Measurement VariableAge 10-13 (n=52) Median(IQR)Age 14-18 (n=107)Median(IQR)Age 19-47 (n=93) Median(IQR)
Stretched penile length in cm (using ruler)7.5 (6.4, 8.3)10.0 (8.3, 11.2)11.5 (10.7, 12.3)
Glans length in cm (using ruler)1.8 (1.5, 1.9)2.5 (2.1, 2.8)2.9 (2.6, 3.2)
Girth/circumference of shaft proximal to corona in cm (using tape measure)5.5 (5.0, 6.0)7.9 (7.0, 8.5)8.5 (8.1, 9.0)
Girth/circumference at coronal ridge/margin in cm(using tape measure)5.5 (5.0, 5.8)7.9 (6.9, 8.7)8.8 (8.2, 9.4)
Foreskin stretched diameter distally in cm (using calipers)2.6 (2.3, 3.0)4.0 (3.3, 4.5)4.6 (4.2, 4.9)
Foreskin thickness under tension in mm (using calipers)1.1 (1.0, 1.2)1.3 (1.2, 2.0)1.4 (1.2, 1.8)
Distance from coronal ridge to distal edge of foreskin in cm (using ruler)2.5 (2.0, 2.8)3.0 (2.6, 3.4)3.3 (3.0, 3.6)
[Table 1. Penile measurement by age category]
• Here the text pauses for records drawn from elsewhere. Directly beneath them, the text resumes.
/-- The pending literal run flushed, with a token behind it that gives the bytes ahead. -/
theorem emits_flush (k : Packing) (past : List Byte) (n : Nat) (t : Token) (h : k.Agrees past) (hs : 3 ≤ n)
    (ha : n ≤ k.look.length) (ht : t.gives past = k.look.take n) : k.Emits past n [] (flushLiteral k.lit ++ [t]) where
  passes := by omega
  ahead := ha
  short := by decide
  bytes := by
    rw [expandAll_append, expandAll_flushLiteral, take_append_of_suffix _ _ h.lit, expandAll_cons, expandAll_nil,
      expand_eq_append, ht, List.append_nil]

theorem literalStep_emits (k : Packing) (past : List Byte) (h : k.Agrees past) (ha : k.look ≠ []) (hl : k.lit.length < 64) :
    ∃ l ts, k.literalStep = (k.passing 1 l, ts) ∧ k.Emits past 1 l ts := by
  have ahead : 1 ≤ k.look.length := List.length_pos_iff.mpr ha
  have one : k.look.take 1 = [byteAt k.look 0] := by
    obtain ⟨x, xs, e⟩ := List.exists_cons_of_ne_nil ha
    rw [e]; rfl
  have bytes : past.take (past.length - k.lit.length) ++ (k.lit ++ [byteAt k.look 0]) = past ++ k.look.take 1 := by
    rw [← List.append_assoc, take_append_of_suffix _ _ h.lit, one]
  unfold Packing.literalStep
  dsimp only
  split
  · exact ⟨[], _, rfl, Nat.le_refl 1, ahead, by decide, by rw [List.append_nil]; exact bytes⟩
  · next pending =>
    refine ⟨_, [], rfl, Nat.le_refl 1, ahead, ?_, bytes⟩
    rw [List.length_append, List.length_singleton] at pending ⊢
    omega

/-- What a decision emits stands for the pending literal run and the bytes it passes (R3, R8 to R10). -/
theorem decision_emits (k : Packing) (past : List Byte) (h : k.Agrees past) (ha : k.look ≠ []) (hl : k.lit.length < 64) :
    ∃ n l ts, k.decision = (k.passing n l, ts) ∧ k.Emits past n l ts := by
  rcases decision_cases k with ⟨long, e⟩ | ⟨q, m, found, long, e⟩ | e
  · exact ⟨_, _, _, e, emits_flush k past _ _ h long (repeatCount_le _) (take_repeatCount _).symm⟩
  · obtain ⟨back, inside, rfl⟩ := candidate_match k past q m h found
    have ahead := (matchCount_le (min 10 k.look.length) ((past ++ k.look).drop (past.length - (k.pos - q))) k.look).trans
      (Nat.min_le_right _ _)
    exact ⟨_, _, _, e, emits_flush k past _ _ h long ahead (copied_matchCount _ _ _ _ back inside)⟩
  · obtain ⟨l, ts, e', emits⟩ := literalStep_emits k past h ha hl
    exact ⟨1, l, ts, e.trans e', emits⟩

/-- Settles O14: `decision_emits` gives the bytes and `passing_eq` the rest. -/
theorem decisionLosesNoByte : Obligations.DecisionLosesNoByte := by
  intro k past ha hl h
  obtain ⟨n, l, ts, e, passes, ahead, short, bytes⟩ := decision_emits k past h ha hl
  have raw : rawLength ts + l.length = k.lit.length + n := by
    have lengths := congrArg List.length bytes
    have pending := h.lit.length_le
    simp only [List.length_append, expandAll_length, List.length_take] at lengths
    omega
  rw [e]
  refine ⟨n, passes, ahead, ?_, ?_, bytes, passing_agrees k past n l h ahead ⟨_, bytes⟩, raw, short, ?_⟩
  all_goals rw [passing_eq]
  exact ⟨rfl, rfl, rfl, foldl_insert_inserted k _, rfl⟩
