/-- PRS.FRM_CFG (R388). -/
def Reg.PRS_FRM_CFG : RegDef where
  id := 272
  base := 0x10000008
  c1 := 65536
  s1 := 0x100
  rw := 0xFC00FFFF

/-- PRS.FRM_TARGET (R386). -/
def Reg.PRS_FRM_TARGET : RegDef where
  id := 273
  base := 0x1000000C
  c1 := 65536
  s1 := 0x100
  rw := 0xFFFFFFFF

/-- PRS.FRM_LIST (R389). -/
def Reg.PRS_FRM_LIST : RegDef where
  id := 274
  base := 0x10000010
  c1 := 65536
  s1 := 0x100
  rw := 0xFFFFFFFF

/-- PRS.FRM_LIST_ADDR_LO (R386). -/
def Reg.PRS_FRM_LIST_ADDR_LO : RegDef where
  id := 275
  base := 0x10000014
  c1 := 65536
  s1 := 0x100
  rw := 0xFFFFFFFF

/-- PRS.FRM_LIST_ADDR_HI (R386). -/
def Reg.PRS_FRM_LIST_ADDR_HI : RegDef where
  id := 276
  base := 0x10000018
  c1 := 65536
  s1 := 0x100
  rw := 0x0000FFFF

/-- PRS.SHP_RATE (R389). -/
def Reg.PRS_SHP_RATE : RegDef where
  id := 277
  base := 0x1000001C
  c1 := 65536
  s1 := 0x100
  rw := 0x07FFFFFF
  res := [(26, 0, 112500001, 134217727)]

/-- PRS.SHP_BURST (R389). -/
def Reg.PRS_SHP_BURST : RegDef where
  id := 278
  base := 0x10000020
  c1 := 65536
  s1 := 0x100
  reset := fun _ _ _ => 0x00000080#32
  rw := 0x000FFFFF
  w1s := 0x80000000
  res := [(19, 0, 0, 0)]

/-- PRS.SHP_LEVEL_LO (R386). -/
def Reg.PRS_SHP_LEVEL_LO : RegDef where
  id := 279
  base := 0x10000024
  c1 := 65536
  s1 := 0x100
  ro := 0xFFFFFFFF

/-- PRS.SHP_LEVEL_HI (R386). -/
def Reg.PRS_SHP_LEVEL_HI : RegDef where
  id := 280
  base := 0x10000028
  c1 := 65536
  s1 := 0x100
  ro := 0x000000FF

/-- PRS.FRM_DQ (R386). -/
def Reg.PRS_FRM_DQ : RegDef where
  id := 281
  base := 0x1000002C
  c1 := 65536
  s1 := 0x100
  ro := 0x000FFFFF

/-- PRS.FRM_NOTIFY_DQ (R386). -/
def Reg.PRS_FRM_NOTIFY_DQ : RegDef where
  id := 282
  base := 0x10000030
  c1 := 65536
  s1 := 0x100
  ro := 0x000FFFFF

/-- PRS.FRM_SENT_LO (R386). -/
def Reg.PRS_FRM_SENT_LO : RegDef where
  id := 283
  base := 0x10000034
  c1 := 65536
  s1 := 0x100
  ro := 0xFFFFFFFF

/-- PRS.FRM_SENT_HI (R386). -/
def Reg.PRS_FRM_SENT_HI : RegDef where
  id := 284
  base := 0x10000038
  c1 := 65536
  s1 := 0x100
  ro := 0xFFFFFFFF

/-- PRS.FRM_PARTIAL (R386). -/
def Reg.PRS_FRM_PARTIAL : RegDef where
  id := 285
  base := 0x1000003C
  c1 := 65536
  s1 := 0x100
  rc := 0xFFFFFFFF

/-- PRS.FRM_BAD (R386). -/
def Reg.PRS_FRM_BAD : RegDef where
  id := 286
  base := 0x10000040
  c1 := 65536
  s1 := 0x100
  rc := 0xFFFFFFFF

/-- PRS.FRM_NOTIFY_LOST (R386). -/
def Reg.PRS_FRM_NOTIFY_LOST : RegDef where
  id := 287
  base := 0x10000044
  c1 := 65536
  s1 := 0x100
  rc := 0xFFFFFFFF

/-- LANE.STATUS (R191). -/
def Reg.LANE_STATUS : RegDef where
  id := 288
  base := 0x800000
  c1 := 512
  s1 := 0x1000
  ro := 0xF0FFFF00

/-- LANE.CTRL (R192). -/
def Reg.LANE_CTRL : RegDef where
  id := 289
  base := 0x800004
  c1 := 512
  s1 := 0x1000
  rw := 0x8CC00000

/-- LANE.RATE (R193). -/
def Reg.LANE_RATE : RegDef where
  id := 290
  base := 0x800008
  c1 := 512
  s1 := 0x1000
  reset := fun _ _ _ => 0x40000000#32
  rw := 0xFE000000
  res := [(31, 30, 2, 2), (31, 30, 3, 3), (29, 27, 6, 6), (29, 27, 7, 7), (26, 25, 3, 3)]

/-- LANE.MULT (R194). -/
def Reg.LANE_MULT : RegDef where
  id := 291
  base := 0x80000C
  c1 := 512
  s1 := 0x1000
  reset := fun _ _ _ => 0x70800000#32
  rw := 0xFFFFFFFF

/-- LANE.TX_FIR (R195). -/
def Reg.LANE_TX_FIR : RegDef where
  id := 292
  base := 0x800010
  c1 := 512
  s1 := 0x1000
  reset := fun _ _ _ => 0x00803F00#32
  rw := 0x00FF3F0F

/-- LANE.RX_EQ (R196). -/
def Reg.LANE_RX_EQ : RegDef where
  id := 293
  base := 0x800014
  c1 := 512
  s1 := 0x1000
  rw := 0x00000003
  res := [(1, 0, 3, 3)]

/-- LANE.RX_COEF (R197). -/
def Reg.LANE_RX_COEF : RegDef where
  id := 294
  base := 0x800018
  c1 := 512
  s1 := 0x1000
  rw := 0xF800FFFF

/-- LANE.EVENTS (R198). -/
def Reg.LANE_EVENTS : RegDef where
  id := 295
  base := 0x80001C
  c1 := 512
  s1 := 0x1000
  ro := 0x00000F00
  w1c := 0x000000FE

/-- LANE.LOCK_LOSS_COUNT (R190). -/
def Reg.LANE_LOCK_LOSS_COUNT : RegDef where
  id := 296
  base := 0x800020
  c1 := 512
  s1 := 0x1000
  rc := 0xFFFFFFFF

/-- LANE.SIGNAL_LOSS_COUNT (R190). -/
def Reg.LANE_SIGNAL_LOSS_COUNT : RegDef where
  id := 297
  base := 0x800024
  c1 := 512
  s1 := 0x1000
  rc := 0xFFFFFFFF

/-- LANE.OCT_STATUS (R199). -/
def Reg.LANE_OCT_STATUS : RegDef where
  id := 298
  base := 0x800800
  c1 := 64
  s1 := 0x8000
  reset := fun _ _ _ => 0x80000000#32
  ro := 0xFF000000

/-- LANE.OCT_MULT (R190). -/
def Reg.LANE_OCT_MULT : RegDef where
  id := 299
  base := 0x800804
  c1 := 64
  s1 := 0x8000
  reset := fun _ _ _ => 0x70800000#32
  ro := 0xFFFFFFFF

/-- LANE.OCT_SWITCH_COUNT (R190). -/
def Reg.LANE_OCT_SWITCH_COUNT : RegDef where
  id := 300
  base := 0x800808
  c1 := 64
  s1 := 0x8000
  rc := 0xFFFFFFFF

/-- LANE.DIG_CFG (R213). -/
def Reg.LANE_DIG_CFG : RegDef where
  id := 301
  base := 0x800100
  c1 := 512
  s1 := 0x1000
  c2 := 2
  s2 := 0x10
  reset := fun _ _ _ => 0x04000000#32
  rw := 0x3F8F03FF
  w1s := 0xC0000000
  res := [(29, 28, 3, 3), (27, 26, 3, 3), (19, 16, 11, 15)]

/-- LANE.DIG_SPAN (R214). -/
def Reg.LANE_DIG_SPAN : RegDef where
  id := 302
  base := 0x800104
  c1 := 512
  s1 := 0x1000
  c2 := 2
  s2 := 0x10
  reset := fun _ _ _ => 0x00010000#32
  rw := 0xFFFFFFFF
  res := [(31, 16, 0, 0)]

/-- LANE.DIG_COUNT (R214). -/
def Reg.LANE_DIG_COUNT : RegDef where
  id := 303
  base := 0x800108
  c1 := 512
  s1 := 0x1000
  c2 := 2
  s2 := 0x10
  reset := fun _ _ _ => 0x00010000#32
  rw := 0xFFFFFFFF
  res := [(31, 16, 0, 0)]

/-- LANE.DIG_STATUS (R215). -/
def Reg.LANE_DIG_STATUS : RegDef where
  id := 304
  base := 0x80010C
  c1 := 512
  s1 := 0x1000
  c2 := 2
  s2 := 0x10
  ro := 0x8FFFFFFF

/-- LANE.TDR_RESULT (R216). -/
def Reg.LANE_TDR_RESULT : RegDef where
  id := 305
  base := 0x800140
  c1 := 512
  s1 := 0x1000
  ro := 0x80FFFFFF

/-- LANE.TDR_RHO (R216). -/
def Reg.LANE_TDR_RHO : RegDef where
  id := 306
  base := 0x800144
  c1 := 512
  s1 := 0x1000
  ro := 0x0000FFFF

/-- LANE.PROBE_CTRL (R217). -/
def Reg.LANE_PROBE_CTRL : RegDef where
  id := 307
  base := 0x800150
  c1 := 512
  s1 := 0x1000
  reset := fun _ _ _ => 0x000D0064#32
  rw := 0x30FF03FF
  w1s := 0xC0000000
  res := [(29, 28, 3, 3), (23, 16, 0, 0), (9, 0, 0, 0), (9, 0, 1001, 1023)]

/-- LANE.PROBE_STATUS (R218). -/
def Reg.LANE_PROBE_STATUS : RegDef where
  id := 308
  base := 0x800154
  c1 := 512
  s1 := 0x1000
  ro := 0x8F00FFF0

/-- LANE.PROBE_DATA (R212). -/
def Reg.LANE_PROBE_DATA : RegDef where
  id := 309
  base := 0x800160
  c1 := 512
  s1 := 0x1000
  c2 := 16
  s2 := 0x4
  rw := 0xFFFFFFFF

/-- SECT.INTAKE_STATUS (R253). -/
def Reg.SECT_INTAKE_STATUS : RegDef where
  id := 310
  base := 0xA00000
  c1 := 16
  s1 := 0x4000
  reset := fun _ _ _ => 0x80000688#32
  ro := 0xFC000FFF

/-- SECT.INTAKE_EVENTS (R254). -/
def Reg.SECT_INTAKE_EVENTS : RegDef where
  id := 311
  base := 0xA00004
  c1 := 16
  s1 := 0x4000
  w1c := 0x0000007F

/-- SECT.SLICE_SWITCH_COUNT (R247). -/
def Reg.SECT_SLICE_SWITCH_COUNT : RegDef where
  id := 312
  base := 0xA00008
  c1 := 16
  s1 := 0x4000
  rc := 0xFFFFFFFF

/-- SECT.LANE_CFG (R248). -/
def Reg.SECT_LANE_CFG : RegDef where
  id := 313
  base := 0xA00100
  c1 := 16
  s1 := 0x4000
  c2 := 32
  s2 := 0x20
  reset := fun _ _ _ => 0x00000100#32
  rw := 0xFF00FFFF
  res := [(15, 0, 0, 15)]

/-- SECT.COMMA_CFG (R249). -/
def Reg.SECT_COMMA_CFG : RegDef where
  id := 314
  base := 0xA00104
  c1 := 16
  s1 := 0x4000
  c2 := 32
  s2 := 0x20
  reset := fun _ _ _ => 0x400FFC00#32
  rw := 0xF00FFFFF

/-- SECT.DESKEW_CFG (R250). -/
def Reg.SECT_DESKEW_CFG : RegDef where
  id := 315
  base := 0xA00108
  c1 := 16
  s1 := 0x4000
  c2 := 32
  s2 := 0x20
  reset := fun _ _ _ => 0x80FF00BC#32
  rw := 0x80FF00FF

/-- SECT.ISTATUS (R251). -/
def Reg.SECT_ISTATUS : RegDef where
  id := 316
  base := 0xA0010C
  c1 := 16
  s1 := 0x4000
  c2 := 32
  s2 := 0x20
  reset := fun _ j _ => 0x00000000#32 ||| BitVec.ofNat 32 ((j / 8) <<< 16)
  ro := 0xFFFF03FF

/-- SECT.FEC_CORR_CW (R247). -/
def Reg.SECT_FEC_CORR_CW : RegDef where
  id := 317
  base := 0xA00110
  c1 := 16
  s1 := 0x4000
  c2 := 32
  s2 := 0x20
  rc := 0xFFFFFFFF

/-- SECT.FEC_UNCORR_CW (R247). -/
def Reg.SECT_FEC_UNCORR_CW : RegDef where
  id := 318
  base := 0xA00114
  c1 := 16
  s1 := 0x4000
  c2 := 32
  s2 := 0x20
  rc := 0xFFFFFFFF

/-- SECT.FEC_CORR_SYM (R247). -/
def Reg.SECT_FEC_CORR_SYM : RegDef where
  id := 319
  base := 0xA00118
  c1 := 16
  s1 := 0x4000
  c2 := 32
  s2 := 0x20
  rc := 0xFFFFFFFF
Conclusions: This descriptive study provides critical baseline data to inform device development and sizing in a rural African population. Penile dimensions, including stretched penile length and shaft circumference, are slightly lower than previously reported in world literature, although notably this is the first study performed in an African population. These differences suggest potential influence of environmental, nutritional or genetic factors. Correlation between somatometric parameters (height and weight) and penile measurements in this population may simplify prediction of future device sizing and fit.